--- Problem details ---
Please show all lines of the records that include "dropped".

--- Information supplied ---
-- ==== Sys2Proof/Machine/Crc.lean ====
section
/-! DEFINITION. Byte sequences and bit strings (spec 00_scope.md R13) and the CRC engine: CRC-32/MPEG-2 and the
single-bit error locator (41_codec.md R146 to R149). -/

namespace Sys2Proof.Machine

/-! ## Bit strings (R13) -/

/-- The bits of a value, most significant first. -/
def bitsOf {w : Nat} (v : BitVec w) : List Bool := (List.range w).map v.getMsbD

/-- `bits(B)`: the bit string of a byte sequence, each byte most significant bit first. -/
def bitString (bs : List Byte) : List Bool := bs.flatMap bitsOf

/-- The value whose bits, most significant first, end the given string. -/
def ofBits (w : Nat) (l : List Bool) : BitVec w :=
  l.foldl (fun acc b => (acc <<< 1) ||| (if b then 1 else 0)) 0

/-- `s[lo .. lo+n-1]`. -/
def slice {α : Type} (s : List α) (lo n : Nat) : List α := (s.drop lo).take n

/-- `pack(s)`: zero bits appended to a multiple of 8, then each 8 bits read as a byte. -/
def pack (s : List Bool) : List Byte :=
  let padded := s ++ List.replicate ((8 - s.length % 8) % 8) false
  (List.range (padded.length / 8)).map fun j => ofBits 8 (slice padded (8 * j) 8)

/-- `be32(v)`: the four bytes, most significant first. -/
def be32 (v : Word) : List Byte :=
  [v.extractLsb' 24 8, v.extractLsb' 16 8, v.extractLsb' 8 8, v.extractLsb' 0 8]

/-! ## CRC-32/MPEG-2 (R146) -/

/-- The generator polynomial without its leading term. -/
def crcPoly : Word := 0x04C11DB7

/-- One bit of the computation. -/
def crcBit (c : Word) : Word := if c.getLsbD 31 then (c <<< 1) ^^^ crcPoly else c <<< 1

/-- One byte of the computation. -/
def crcByte (c : Word) (b : Byte) : Word := crcBit^[8] (c ^^^ (b.setWidth 32 <<< 24))

/-- `checksum(data)` (R146). -/
def checksum (data : List Byte) : Word := data.foldl crcByte 0xFFFFFFFF

/-- `crc0(data)`: the same computation with initial value 0 (R146). -/
def crc0 (data : List Byte) : Word := data.foldl crcByte 0

/-! ## Single-bit locator (R149) -/

/-- Message bit `b` inverted: bit `7 - (b mod 8)` of byte `b div 8`. -/
def flipBit (m : List Byte) (b : Nat) : List Byte :=
  m.modify (b / 8) fun x => x ^^^ ((1 : Byte) <<< (7 - b % 8))

/-- `synd(L, b)`: the residual of a message of `L` bytes, all zero except bit `b`. -/
def synd (len b : Nat) : Word := crc0 (flipBit (List.replicate len 0) b)

/-- `locate(r)` for messages of `len` bytes: the smallest bit with that syndrome. -/
def locate (len : Nat) (r : Word) : Option Nat :=
  (List.range (8 * len)).find? fun b => synd len b == r

end Sys2Proof.Machine
end

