-- ==== Sys2Proof/Machine/Core.lean ====
section
/-! DEFINITION. The model behind the host's interface. -/

def Sys2Proof.core : Host.Core := { State := Sys2Proof.Machine.State, Fault := Sys2Proof.Machine.Fault, Refusal := Sys2Proof.Machine.Refusal, step := Sys2Proof.Machine.step, reset := Sys2Proof.Machine.State.reset }
end

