-- ==== Sys2Proof/Certificates/Slice0/Obligations.lean ====
section
/-! DEFINITION. The statements for the provers, one definition each. A docstring names the rule of spec/ a statement
formalises; `Ready` is "configured and not faulted" (30_encoding.md R85, R88). -/

open Sys2Proof Sys2Proof.Machine Sys2Proof.Safety

/-! ## Encoding -/

/-- Decoding an encoded operation gives it back, with every operand at every value (30_encoding.md R81, R86). -/
def Obligations.DecodeEncodeAgree : Prop :=
  ∀ i : Instr, wellFormed i = true → decode (encode i) = .ok i

/-- A word is legal exactly when it has a row of the opcode map, the match and mask columns of R81; a legal word is
one command; every other word faults `ILLEGAL_COMMAND` and records its opcode field (30_encoding.md R84). -/
def Obligations.CommandWordLegality : Prop :=
  ∀ w : Word,
    (legalCommand w = true ↔ ∃ row ∈ ([
        (0x00000000, 0xFFFFFFFF), (0x08000000, 0xFE000000), (0x10000000, 0xFFFF0000), (0x18000000, 0xFFFFFFFF),
        (0x20000000, 0xFFFFFFFF), (0x28000000, 0xFFFF0000), (0x30000000, 0xFFFFFFFF), (0x38000000, 0xFFFFFFFF),
        (0x40000000, 0xFFFFFFFF), (0x48000000, 0xFFFFFFFF), (0x50000000, 0xFFFF00FF), (0x58000000, 0xFFFFFFFF),
        (0x60000000, 0xFFFFFF00), (0x68000000, 0xFFFFFFFF)] : List (Word × Word)), w &&& row.2 = row.1) ∧
    (legalCommand w = true → ∃ i : Instr, decode (.command w) = .ok i ∧
        ∀ j : Instr, encode j = .command w ↔ j = i) ∧
    (legalCommand w = false → (∀ j : Instr, encode j ≠ .command w) ∧
        ∀ (c : CycleIn) (s : State), c.cmd = some w → s.fault.faulted = false →
          commandStep c s = .next (faultedWith 0x0C (w.extractLsb' 27 5) s))

/-- An event word with a reserved code, or none, has no effect; bits [27:16] are never read, and `LEN` only for
`EV_RX_EOM` (30_encoding.md R87). -/
def Obligations.EventWordReading : Prop :=
  (∀ (c : CycleIn) (s : State),
    ((evField c.evWord).toNat < 2 ∨ 5 < (evField c.evWord).toNat) → eventStep c s = .next s) ∧
  (∀ (c : CycleIn) (w : Word) (s : State), evField w = evField c.evWord →
    (evField w = 2 → lenField w = lenField c.evWord) → eventStep { c with evWord := w } s = eventStep c s)

/-- The encoding examples of the spec (30_encoding.md R92). -/
def Obligations.EncodingExamples : Prop :=
  decode (.command 0x08040200) = .ok (.cfg 0 2 4 .identity) ∧
  decode (.command 0x08040302) = .ok (.cfg 2 3 4 .identity) ∧
  decode (.command 0x09040200) = .ok (.cfg 0 2 4 .eightTenB) ∧
  decode (.command 0x100003EF) = .ok (.stageWr 3 0xEF) ∧
  decode (.command 0x28000102) = .ok (.txqWr 1 0x02) ∧
  decode (.command 0x50000300) = .ok (.rxqRd 3) ∧
  decode (.command 0x6000000A) = .ok (.rdcsr 0x0A) ∧
  legalCommand 0x00000001 = false ∧ legalCommand 0x70000000 = false ∧
  legalCommand 0x0A000000 = false ∧ legalCommand 0x50000001 = false

/-! ## The cycle -/

/-- The step runs the operation a port presents: its input is taken from what the agents present, the requests of
the cycle before are dropped, and after the operation the chains shift and the `IRQ` pin takes its value
(60_exceptions.md R244, log 3). -/
def Obligations.StepRunsPresentedOperation : Prop :=
  ∀ (p : PortInput) (i : Instr) (a : Answers) (s : State), decode p = .ok i → Presents p a s →
    Machine.step s =
      andThen (exec i { s with inputs := s.inputs.tail, requests := [], answers := a }) fun t =>
        .next { syncShift t with irq := irqOf (syncShift t) }

/-- A cycle without `rst` runs the event, the tick and the command it presents in that order, each seeing the effects
of the one before (60_exceptions.md R244). -/
def Obligations.CycleRunsInOrder : Prop :=
  ∀ (c : CycleIn) (s : State), nextInput s = c → c.rst = false →
    ((evField c.evWord).toNat = 2 → c.rxBits.length = (lenField c.evWord).toNat) →
    (∀ w, c.cmd = some w → legalCommand w = true) →
    Machine.step s =
      andThen (runAll (presented c) { s with inputs := s.inputs.tail, requests := [] }) fun t =>
        .next { syncShift t with irq := irqOf (syncShift t) }

/-- A cycle with `rst` leaves every element at its reset value, whatever else it presents (70_reset_and_hazards.md
R270, 10_state.md R56). -/
def Obligations.ResetCycle : Prop :=
  ∀ s : State, (nextInput s).rst = true → ∃ t, Machine.step s = .next t ∧
    t.cfg = ⟨false, 0, 0, 0, .identity, 0, 0, 0, 0, 0, 0, 0, 0, 0⟩ ∧
    t.sched = ⟨.idle, 0, false⟩ ∧ t.timer = ⟨false, 0⟩ ∧ t.radio = ⟨false, false⟩ ∧
    (∀ k a, (memOf k t).read? a = none) ∧
    (t.txq.e = 0 ∧ t.txq.n = 0 ∧ t.txq.w = 0 ∧ t.txq.r = 0) ∧
    (t.rxq.e = 0 ∧ t.rxq.n = 0 ∧ t.rxq.w = 0 ∧ t.rxq.r = 0) ∧
    (∀ g ∈ t.txq.rsync ++ t.txq.wsync ++ t.rxq.rsync ++ t.rxq.wsync, g = 0) ∧
    t.txqReserved = false ∧ t.rxqOwned = false ∧ t.rxqOslot = 0 ∧ t.fault = ⟨false, 0, 0⟩ ∧
    (∀ c, t.cnt.get c = 0) ∧ t.rsp = ⟨false, 0⟩ ∧ t.irq = false ∧ t.requests = [] ∧ t.build = s.build

/-! ## Host commands -/

/-- `NOP` answers `(0, 0)` in every state and does nothing else (43_host.md R221). -/
def Obligations.NopAnswersZero : Prop :=
  encode .nop = .command 0x00000000 ∧ ∀ s : State, exec .nop s = .next (answered false 0 s)

/-- `STAGE_WR` stores one byte of the staging buffer, or faults `OFFSET_RANGE` (43_host.md R222). -/
def Obligations.StageWrStoresOneByte : Prop :=
  ∀ (off data : BitVec 8) (s : State), Inv s → Ready s →
    (off.toNat < s.cfg.plen.toNat → ∃ t, exec (.stageWr off data) s = .next t ∧
      t = { s with stage := t.stage, rsp := ⟨false, 0⟩ } ∧
      ∀ a, t.stage.read? a = if a = off.toNat then some data else s.stage.read? a) ∧
    (s.cfg.plen.toNat ≤ off.toNat → exec (.stageWr off data) s = .next (faultedWith 0x0A 2 s))

/-- `RDCSR` answers the CSR's word, or faults `ILLEGAL_CSR` at exactly the reserved addresses, and has no side effect
(43_host.md R223, 10_state.md R40). The 32 assigned addresses of R40's table, against the count of 29 in R53, are the
model's reading (log 14). -/
def Obligations.RdcsrAnswersTheWord : Prop :=
  ∀ (addr : BitVec 8) (s : State), s.fault.faulted = false →
    (csrValue addr s = none ↔
      addr.toNat ∈ [0x06, 0x07, 0x15, 0x16, 0x17] ∨ 0x25 ≤ addr.toNat) ∧
    (∀ v, csrValue addr s = some v → exec (.rdcsr addr) s = .next (answered false v s)) ∧
    (csrValue addr s = none → exec (.rdcsr addr) s = .next (faultedWith 0x0D 12 s))

/-- Where each field stands in the CSR words (10_state.md R41 to R51), at the 32 addresses of R40 (log 14). -/
def Obligations.CsrFieldLayout : Prop :=
  ∀ s : State,
    (csrValue 0x00 s = some 0x464D4143) ∧
    (∃ v, csrValue 0x01 s = some v ∧ v.extractLsb' 0 8 = s.build.payloadMax ∧ v.extractLsb' 8 8 = 3 ∧
      v.getLsbD 16 = decide (s.build.cdcMode = .gray) ∧ v.extractLsb' 17 7 = 0 ∧
      v.extractLsb' 24 4 = (if s.build.cdcMode = .gray then s.build.syncStages else 0) ∧
      v.extractLsb' 28 4 = 0) ∧
    (∃ v, csrValue 0x02 s = some v ∧ v.extractLsb' 0 16 = s.build.ringBytes ∧ v.extractLsb' 16 16 = 0) ∧
    (csrValue 0x03 s = some s.build.ticksPerBit) ∧ (csrValue 0x04 s = some s.build.turnaroundTicks) ∧
    (∃ v, csrValue 0x05 s = some v ∧ v.extractLsb' 0 24 = s.build.preamble ∧ v.extractLsb' 24 8 = 0) ∧
    (∃ v, csrValue 0x08 s = some v ∧ v.extractLsb' 0 8 = s.cfg.i ∧ v.extractLsb' 8 8 = s.cfg.n ∧
      v.extractLsb' 16 8 = s.cfg.plen ∧ v.getLsbD 24 = decide (s.cfg.codec = .eightTenB) ∧
      v.extractLsb' 25 6 = 0 ∧ v.getLsbD 31 = s.cfg.configured) ∧
    (∃ v, csrValue 0x09 s = some v ∧
      v.extractLsb' 0 2 = (match s.sched.state with | .idle => 0 | .sending => 1 | .waitGuard => 2) ∧
      v.getLsbD 2 = s.sched.valid ∧ v.getLsbD 3 = false ∧ v.extractLsb' 4 4 = s.sched.rep ∧
      v.getLsbD 8 = s.radio.radioTx ∧ v.getLsbD 9 = s.radio.rxRestore ∧ v.getLsbD 10 = s.timer.armed ∧
      v.getLsbD 11 = s.txqReserved ∧ v.getLsbD 12 = s.rxqOwned ∧ v.getLsbD 13 = irqOf s ∧
      v.extractLsb' 14 17 = 0 ∧ v.getLsbD 31 = s.fault.faulted) ∧
    (∃ v, csrValue 0x0A s = some v ∧ v.extractLsb' 0 8 = s.fault.cause ∧ v.extractLsb' 8 5 = s.fault.op ∧
      v.extractLsb' 13 19 = 0) ∧
    (∃ v, csrValue 0x0B s = some v ∧ v.extractLsb' 0 16 = s.cfg.txlen ∧ v.extractLsb' 16 16 = s.cfg.rxlen) ∧
    (csrValue 0x0C s = some s.cfg.delta) ∧
    (∃ v, csrValue 0x0D s = some v ∧ v.extractLsb' 0 8 = s.cfg.kI ∧ v.extractLsb' 8 8 = s.cfg.kMax ∧
      v.extractLsb' 16 16 = 0) ∧
    (csrValue 0x0E s = some s.cfg.guard) ∧ (csrValue 0x0F s = some s.timer.count) ∧
    (∃ v, csrValue 0x10 s = some v ∧ v.extractLsb' 0 16 = s.txq.w ∧ v.extractLsb' 16 16 = s.txq.r) ∧
    (∃ v, csrValue 0x11 s = some v ∧ (s.cfg.configured = false → v = 0) ∧ (s.cfg.configured = true →
      v.extractLsb' 0 16 = BitVec.ofNat 16 (countP s.build s.txq) ∧
      v.extractLsb' 16 16 = BitVec.ofNat 16 (s.txq.n.toNat - 1))) ∧
    (∃ v, csrValue 0x12 s = some v ∧ v.extractLsb' 0 16 = s.rxq.w ∧ v.extractLsb' 16 16 = s.rxq.r) ∧
    (∃ v, csrValue 0x13 s = some v ∧ (s.cfg.configured = false → v = 0) ∧ (s.cfg.configured = true →
      v.extractLsb' 0 16 = BitVec.ofNat 16 (countC s.build s.rxq) ∧
      v.extractLsb' 16 16 = BitVec.ofNat 16 (s.rxq.n.toNat - 1))) ∧
    (∃ v, csrValue 0x14 s = some v ∧ v.extractLsb' 0 16 = s.rxqOslot ∧ v.extractLsb' 16 15 = 0 ∧
      v.getLsbD 31 = s.rxqOwned) ∧
    (∀ p ∈ [(0x18, Counter.txSent), (0x19, .txKeyupFail), (0x1A, .txError), (0x1B, .rxModeFail), (0x1C, .txqFull),
        (0x1D, .txqEmptyPull), (0x1E, .rxqEmpty), (0x1F, .rxOk), (0x20, .rxCorrected), (0x21, .rxLinecodeFail),
        (0x22, .rxChecksumFail), (0x23, .rxEccFail), (0x24, .rxDropFull)],
      csrValue p.1 s = some (s.cnt.get p.2))

/-- `CLRCNT` clears every counter and changes no other state (43_host.md R224). -/
def Obligations.ClrcntClearsTheCounters : Prop :=
  ∀ s : State, s.fault.faulted = false → ∃ t, exec .clrcnt s = .next t ∧
    t = { s with cnt := t.cnt, rsp := ⟨false, 0⟩ } ∧ ∀ c, t.cnt.get c = 0

/-! ## CFG -/

/-- A `CFG` that passes its checks completes: Idle, the timer stopped, the rings' bits dropped, receive mode
requested, one empty pull counted, answer `(0, 0)`; nothing outside the configuration and the rings changes besides
(40_scheduler.md R111). -/
def Obligations.CfgCompletes : Prop :=
  ∀ (i n plen : BitVec 8) (codec : LineCode) (s : State), CfgAccepted s i n plen codec →
    ∃ t, exec (.cfg i n plen codec) s = .next t ∧
      t = { s with
        cfg := t.cfg, sched := ⟨.idle, 0, false⟩, timer := ⟨false, 0⟩,
        radio := if s.answers.rx then ⟨false, false⟩ else ⟨s.radio.radioTx, true⟩,
        txq := t.txq, txqReserved := false, rxq := t.rxq, rxqOwned := false, rxqOslot := 0,
        cnt := t.cnt, rsp := ⟨false, 0⟩, requests := s.requests ++ [.setMode .rx s.answers.rx] } ∧
      ∀ c, t.cnt.get c = s.cnt.get c +
        (if c = .txqEmptyPull ∨ (c = .rxModeFail ∧ s.answers.rx = false) then 1 else 0)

--- Solved exercise ---
the cycle before are dropped, and after the operation the chains shift and the `IRQ` pin takes its value
/-- A `CFG` that passes its checks completes: Idle, the timer stopped, the rings' bits dropped, receive mode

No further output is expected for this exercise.